Exercise brief: Locate, in the data below, the line that contains "apply frame_setReg |" and the line that contains "unfold splitGo"; reproduce exactly those two lines and every line between them, nothing more.

Raw data:
theorem frame_dropPending s (h : FrameB m o s) (e : sub 0x10000 m) : FrameB m o (dropPending s) := by
  refine .step ?_ e h
  unfold dropPending
  repeat' first | (with_reducible first | apply FrameB.refl | apply frame_dropEntry | apply FrameB.foldl (fun _ _ => ?_) | apply FrameB.ite) | decide | split | dsimp only

theorem frame_freezeAtLoss s (h : FrameB m o s) (e : sub 0x1800058100 m) : FrameB m o (freezeAtLoss s) := by
  refine .step ?_ e h
  unfold freezeAtLoss
  repeat' first | (with_reducible first | apply FrameB.refl | apply frame_State_modHce | apply frame_dropPending | apply frame_freezeImage | apply FrameB.ite) | decide | split | dsimp only

theorem frame_commitGrant s (h : FrameB m o s) (e : sub 0x1800004100 m) : FrameB m o (commitGrant s) := by
  refine .step ?_ e h
  unfold commitGrant
  repeat' first | (with_reducible first | apply FrameB.refl | apply frame_State_modLlt | apply frame_countClass | apply frame_guarantee | apply FrameB.ite) | decide | split | dsimp only

theorem frame_startCommit x0 s (h : FrameB m o s) (e : sub 0x180005C100 m) : FrameB m o (startCommit x0 s) := by
  refine .step ?_ e h
  unfold startCommit
  repeat' first | (with_reducible first | apply FrameB.refl | apply frame_State_modHce | apply frame_State_modRvr | apply frame_commitGrant | apply frame_ev | apply frame_freezeAtLoss | apply FrameB.ite) | decide | split | dsimp only

theorem frame_writeRvrCmd x0 s (h : FrameB m o s) (e : sub 0x180005C100 m) : FrameB m o (writeRvrCmd x0 s) := by
  refine .step ?_ e h
  unfold writeRvrCmd
  repeat' first | (with_reducible first | apply FrameB.refl | apply frame_State_modRvr | apply frame_startCommit | apply FrameB.ite) | decide | split | dsimp only

theorem frame_dmcInitGo s (h : FrameB m o s) (e : sub 0x1820000100 m) : FrameB m o (dmcInitGo s) := by
  refine .step ?_ e h
  unfold dmcInitGo
  repeat' first | (with_reducible first | apply FrameB.refl | apply frame_blockErrorP | apply FrameB.ite) | fail_if_no_progress ((with_reducible apply FrameB.set_dmc); rfl) | decide | split | dsimp only

theorem frame_writeDmcCfg x0 s (h : FrameB m o s) (e : sub 0x1800000110 m) : FrameB m o (writeDmcCfg x0 s) := by
  refine .step ?_ e h
  unfold writeDmcCfg
  repeat' first | (with_reducible first | apply FrameB.refl | apply frame_blockErrorP | apply frame_storeFields | apply FrameB.ite) | decide | split | dsimp only

theorem frame_pprResult x0 x1 s (h : FrameB m o s) (e : sub 0x1820002100 m) : FrameB m o (pprResult x0 x1 s) := by
  refine .step ?_ e h
  unfold pprResult
  repeat' first | (with_reducible first | apply FrameB.refl | apply frame_ev | apply frame_raiseLine | apply FrameB.ite) | fail_if_no_progress ((with_reducible apply FrameB.set_dmc); rfl) | decide | split | dsimp only

theorem frame_pprGo x0 s (h : FrameB m o s) (e : sub 0x1820002110 m) : FrameB m o (pprGo x0 s) := by
  refine .step ?_ e h
  unfold pprGo
  repeat' first | (with_reducible first | apply FrameB.refl | apply frame_pprResult | apply frame_storeFields | apply FrameB.ite) | fail_if_no_progress ((with_reducible apply FrameB.set_dmc); rfl) | decide | split | dsimp only

theorem frame_flushRegion x0 s (h : FrameB m o s) (e : sub 0x1860000120 m) : FrameB m o (flushRegion x0 s) := by
  refine .step ?_ e h
  unfold flushRegion
  repeat' first | (with_reducible first | apply FrameB.refl | apply frame_bccDrop | apply frame_ev | apply frame_writeBack | apply FrameB.foldl (fun _ _ => ?_) | apply FrameB.ite) | decide | split | dsimp only

theorem frame_writeRegattr x0 x1 x2 s (h : FrameB m o s) (e : sub 0x1860000130 m) : FrameB m o (writeRegattr x0 x1 x2 s) := by
  refine .step ?_ e h
  unfold writeRegattr
  repeat' first | (with_reducible first | apply FrameB.refl | apply frame_blockErrorP | apply frame_flushRegion | apply frame_storeFields | apply FrameB.ite) | decide | split | dsimp only

theorem frame_invalLine x0 x1 s (h : FrameB m o s) (e : sub 0x60000020 m) : FrameB m o (invalLine x0 x1 s) := by
  refine .step ?_ e h
  unfold invalLine
  repeat' first | (with_reducible first | apply FrameB.refl | apply frame_State_modBcc | apply frame_bccDrop | apply frame_bccPut | apply frame_writeBack | apply FrameB.ite) | decide | split | dsimp only

theorem frame_setRegWords x0 x1 x2 s (h : FrameB m o s) (e : sub 0x10 m) : FrameB m o (setRegWords x0 x1 x2 s) := by
  refine .step ?_ e h
  unfold setRegWords
  repeat' first | (with_reducible first | apply FrameB.refl | apply frame_setReg | apply FrameB.foldl (fun _ _ => ?_) | apply FrameB.ite) | decide | split | dsimp only

theorem frame_splitGo x0 s (h : FrameB m o s) (e : sub 0x1860002130 m) : FrameB m o (splitGo x0 s) := by
  refine .step ?_ e h
  unfold splitGo
  repeat' first | (with_reducible first | apply FrameB.refl | apply frame_invalLine | apply frame_memWrite | apply frame_raiseLine | apply frame_setRegWords | apply frame_storeFields | apply FrameB.ite) | fail_if_no_progress ((with_reducible apply FrameB.set_dmc); rfl) | decide | split | dsimp only

theorem frame_rowClear x0 s (h : FrameB m o s) (e : sub 0x20000000 m) : FrameB m o (rowClear x0 s) := by
  refine .step ?_ e h
  unfold rowClear
  repeat' first | (with_reducible first | apply FrameB.refl | apply FrameB.ite) | fail_if_no_progress ((with_reducible apply FrameB.set_dmc); rfl) | decide | split | dsimp only

theorem frame_rangeResult x0 x1 s (h : FrameB m o s) (e : sub 0x40002000 m) : FrameB m o (rangeResult x0 x1 s) := by
  refine .step ?_ e h
  unfold rangeResult
  repeat' first | (with_reducible first | apply FrameB.refl | apply frame_State_modBcc | apply frame_raiseLine | apply FrameB.ite) | decide | split | dsimp only

theorem frame_rangeGo x0 s (h : FrameB m o s) (e : sub 0x1840002100 m) : FrameB m o (rangeGo x0 s) := by
  refine .step ?_ e h
  unfold rangeGo
  repeat' first | (with_reducible first | apply FrameB.refl | apply frame_State_modBcc | apply frame_blockErrorP | apply frame_rangeResult | apply FrameB.ite) | decide | split | dsimp only

theorem frame_writeOpcmd x0 s (h : FrameB m o s) (e : sub 0x1840002110 m) : FrameB m o (writeOpcmd x0 s) := by
  refine .step ?_ e h
  unfold writeOpcmd
  repeat' first | (with_reducible first | apply FrameB.refl | apply frame_rangeGo | apply frame_storeFields | apply FrameB.ite) | decide | split | dsimp only

theorem frame_secOnly x0 x1 x2 s (h : FrameB m o s) (e : sub 0x1800000100 m) (k0 : ∀ t, FrameB m o t → FrameB m o (x2 t)) : FrameB m o (secOnly x0 x1 x2 s) := by
  unfold secOnly
  repeat' first | assumption | (with_reducible first | apply frame_blockErrorP | apply FrameB.ite | apply k0) | (with_reducible apply sub_trans (h := e); decide) | (with_reducible apply frame_State_modVlk) | split | dsimp only [id]

theorem frame_writeOpenctl x0 x1 s (h : FrameB m o s) (e : sub 0x1800080100 m) : FrameB m o (writeOpenctl x0 x1 s) := by
  refine .step ?_ e h
  unfold writeOpenctl
  repeat' first | (with_reducible first | apply FrameB.refl | assumption | intro _ | apply frame_secOnly | apply FrameB.ite) | fail_if_no_progress ((with_reducible apply FrameB.set_cst); rfl) | decide | split | dsimp only

theorem frame_writeCstAct x0 x1 s (h : FrameB m o s) (e : sub 0x1800182100 m) : FrameB m o (writeCstAct x0 x1 s) := by
  refine .step ?_ e h
  unfold writeCstAct
  repeat' first | (with_reducible first | apply FrameB.refl | assumption | intro _ | apply frame_armCst | apply frame_secOnly | apply FrameB.ite) | decide | split | dsimp only

theorem frame_writeAbort x0 x1 s (h : FrameB m o s) (e : sub 0x1AEDB0F1A0 m) : FrameB m o (writeAbort x0 x1 s) := by
  refine .step ?_ e h
  unfold writeAbort
  repeat' first | (with_reducible first | apply FrameB.refl | apply frame_abortTag | apply FrameB.ite) | decide | split | dsimp only

theorem frame_writeRespop x0 x1 s (h : FrameB m o s) (e : sub 0x100000 m) : FrameB m o (writeRespop x0 x1 s) := by
  refine .step ?_ e h
  unfold writeRespop
  repeat' first | (with_reducible first | apply FrameB.refl | apply frame_State_modAsq | apply FrameB.ite) | decide | split | dsimp only

theorem frame_writePtask x0 x1 x2 s (h : FrameB m o s) (e : sub 0x100000 m) : FrameB m o (writePtask x0 x1 x2 s) := by
  refine .step ?_ e h
  unfold writePtask
  repeat' first | (with_reducible first | apply FrameB.refl | apply frame_State_modAsq | apply FrameB.ite) | decide | split | dsimp only

theorem frame_writePcmd x0 x1 s (h : FrameB m o s) (e : sub 0x1AEDB0F1A0 m) : FrameB m o (writePcmd x0 x1 s) := by
  refine .step ?_ e h
  unfold writePcmd
  repeat' first | (with_reducible first | apply FrameB.refl | apply frame_asqCancel | apply frame_asqCommit | apply FrameB.ite) | decide | split | dsimp only

theorem frame_headretSet x0 x1 s (h : FrameB m o s) (e : sub 0x100000 m) : FrameB m o (headretSet x0 x1 s) := by
  refine .step ?_ e h
  unfold headretSet
  repeat' first | (with_reducible first | apply FrameB.refl | apply frame_State_modAsq | apply FrameB.ite) | decide | split | dsimp only

theorem frame_slotsFreed s (h : FrameB m o s) (e : sub 0x100000 m) : FrameB m o (slotsFreed s) := by
  refine .step ?_ e h
  unfold slotsFreed
  repeat' first | (with_reducible first | apply FrameB.refl | apply frame_waitComes | apply FrameB.foldl (fun _ _ => ?_) | apply FrameB.ite) | decide | split | dsimp only

theorem frame_ldpBump x0 x1 s (h : FrameB m o s) (e : sub 0x402000 m) : FrameB m o (ldpBump x0 x1 s) := by
  refine .step ?_ e h
  unfold ldpBump
  repeat' first | (with_reducible first | apply FrameB.refl | apply frame_State_modLdp | apply frame_raiseLine | apply FrameB.ite) | decide | split | dsimp only

theorem frame_ldpTake x0 s (h : FrameB m o s) (e : sub 0x402000 m) : FrameB m o (ldpTake x0 s) := by
  refine .step ?_ e h
  clear h e
  induction x0 generalizing s with
  | zero => unfold ldpTake; exact .refl
  | succ _ ih =>
    unfold ldpTake
    repeat' first | (with_reducible first | apply FrameB.refl | apply frame_State_modLdp | apply frame_ldpBump | apply FrameB.ite) | ((with_reducible apply FrameB.step (ih ..)); rfl) | decide | split | dsimp only

theorem frame_ldpRun s (h : FrameB m o s) (e : sub 0x502000 m) : FrameB m o (ldpRun s) := by
  refine .step ?_ e h
  unfold ldpRun
  repeat' first | (with_reducible first | apply FrameB.refl | apply frame_ldpTake | apply frame_slotsFreed | apply FrameB.ite) | decide | split | dsimp only

theorem frame_freeRetained x0 s (h : FrameB m o s) (e : sub 0x400000 m) : FrameB m o (freeRetained x0 s) := by
  refine .step ?_ e h
  unfold freeRetained
  repeat' first | (with_reducible first | apply FrameB.refl | apply frame_State_modLdp | apply FrameB.ite) | decide | split | dsimp only

theorem frame_writeRsfree x0 s (h : FrameB m o s) (e : sub 0x400000 m) : FrameB m o (writeRsfree x0 s) := by
  refine .step ?_ e h
  unfold writeRsfree
  repeat' first | (with_reducible first | apply FrameB.refl | apply frame_freeRetained | apply FrameB.ite) | decide | split | dsimp only

theorem frame_writeFfpop x0 x1 s (h : FrameB m o s) (e : sub 0x400000 m) : FrameB m o (writeFfpop x0 x1 s) := by
  refine .step ?_ e h
  unfold writeFfpop
  repeat' first | (with_reducible first | apply FrameB.refl | apply frame_State_modLdp | apply FrameB.ite) | decide | split | dsimp only

theorem frame_dlResult x0 x1 s (h : FrameB m o s) (e : sub 0x802000 m) : FrameB m o (dlResult x0 x1 s) := by
  refine .step ?_ e h
  unfold dlResult
  repeat' first | (with_reducible first | apply FrameB.refl | apply frame_raiseLine | apply FrameB.ite) | fail_if_no_progress ((with_reducible apply FrameB.set_tpe); rfl) | decide | split | dsimp only

theorem frame_dlRetire x0 s (h : FrameB m o s) (e : sub 0x18600031A0 m) : FrameB m o (dlRetire x0 s) := by
  refine .step ?_ e h
  unfold dlRetire
  repeat' first | (with_reducible first | apply FrameB.refl | apply frame_engWrite | apply frame_ev | apply frame_raiseLine | apply FrameB.ite) | decide | split | dsimp only

theorem frame_dlWarn x0 x1 s (h : FrameB m o s) (e : sub 0x1800802100 m) : FrameB m o (dlWarn x0 x1 s) := by
  refine .step ?_ e h
  unfold dlWarn
  repeat' first | (with_reducible first | apply FrameB.refl | apply frame_ev | apply frame_raiseLine | apply FrameB.ite) | fail_if_no_progress ((with_reducible apply FrameB.set_tpe); rfl) | decide | split | dsimp only

theorem frame_dlStore x0 x1 x2 s (h : FrameB m o s) (e : sub 0x18600031A0 m) : FrameB m o (dlStore x0 x1 x2 s) := by
  refine .step ?_ e h
  unfold dlStore
  repeat' first | (with_reducible first | apply FrameB.refl | apply frame_engWrite | apply FrameB.foldl (fun _ _ => ?_) | apply FrameB.ite) | decide | split | dsimp only

theorem frame_dlInsert x0 x1 s (h : FrameB m o s) (e : sub 0x186080B1A0 m) : FrameB m o (dlInsert x0 x1 s) := by
  refine .step ?_ e h
  unfold dlInsert
  repeat' first | (with_reducible first | apply FrameB.refl | apply frame_dlFetch | apply frame_dlResult | apply frame_dlRetire | apply frame_dlStore | apply frame_dlWarn | apply frame_healthAdd | apply FrameB.foldl (fun _ _ => ?_) | apply FrameB.ite) | decide | split | dsimp only

theorem frame_dlOpInsert x0 s (h : FrameB m o s) (e : sub 0x186080B1A0 m) : FrameB m o (dlOpInsert x0 s) := by
  refine .step ?_ e h
  unfold dlOpInsert
  repeat' first | (with_reducible first | apply FrameB.refl | apply frame_dlInsert | apply FrameB.ite) | fail_if_no_progress ((with_reducible apply FrameB.set_tpe); rfl) | decide | split | dsimp only

theorem frame_dlOpDelete x0 s (h : FrameB m o s) (e : sub 0x18608031A0 m) : FrameB m o (dlOpDelete x0 s) := by
  refine .step ?_ e h
  unfold dlOpDelete
  repeat' first | (with_reducible first | apply FrameB.refl | apply frame_dlFetch | apply frame_dlResult | apply frame_dlStore | apply FrameB.ite) | decide | split | dsimp only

Response to the exercise:
  repeat' first | (with_reducible first | apply FrameB.refl | apply frame_setReg | apply FrameB.foldl (fun _ _ => ?_) | apply FrameB.ite) | decide | split | dsimp only

theorem frame_splitGo x0 s (h : FrameB m o s) (e : sub 0x1860002130 m) : FrameB m o (splitGo x0 s) := by
  refine .step ?_ e h
  unfold splitGo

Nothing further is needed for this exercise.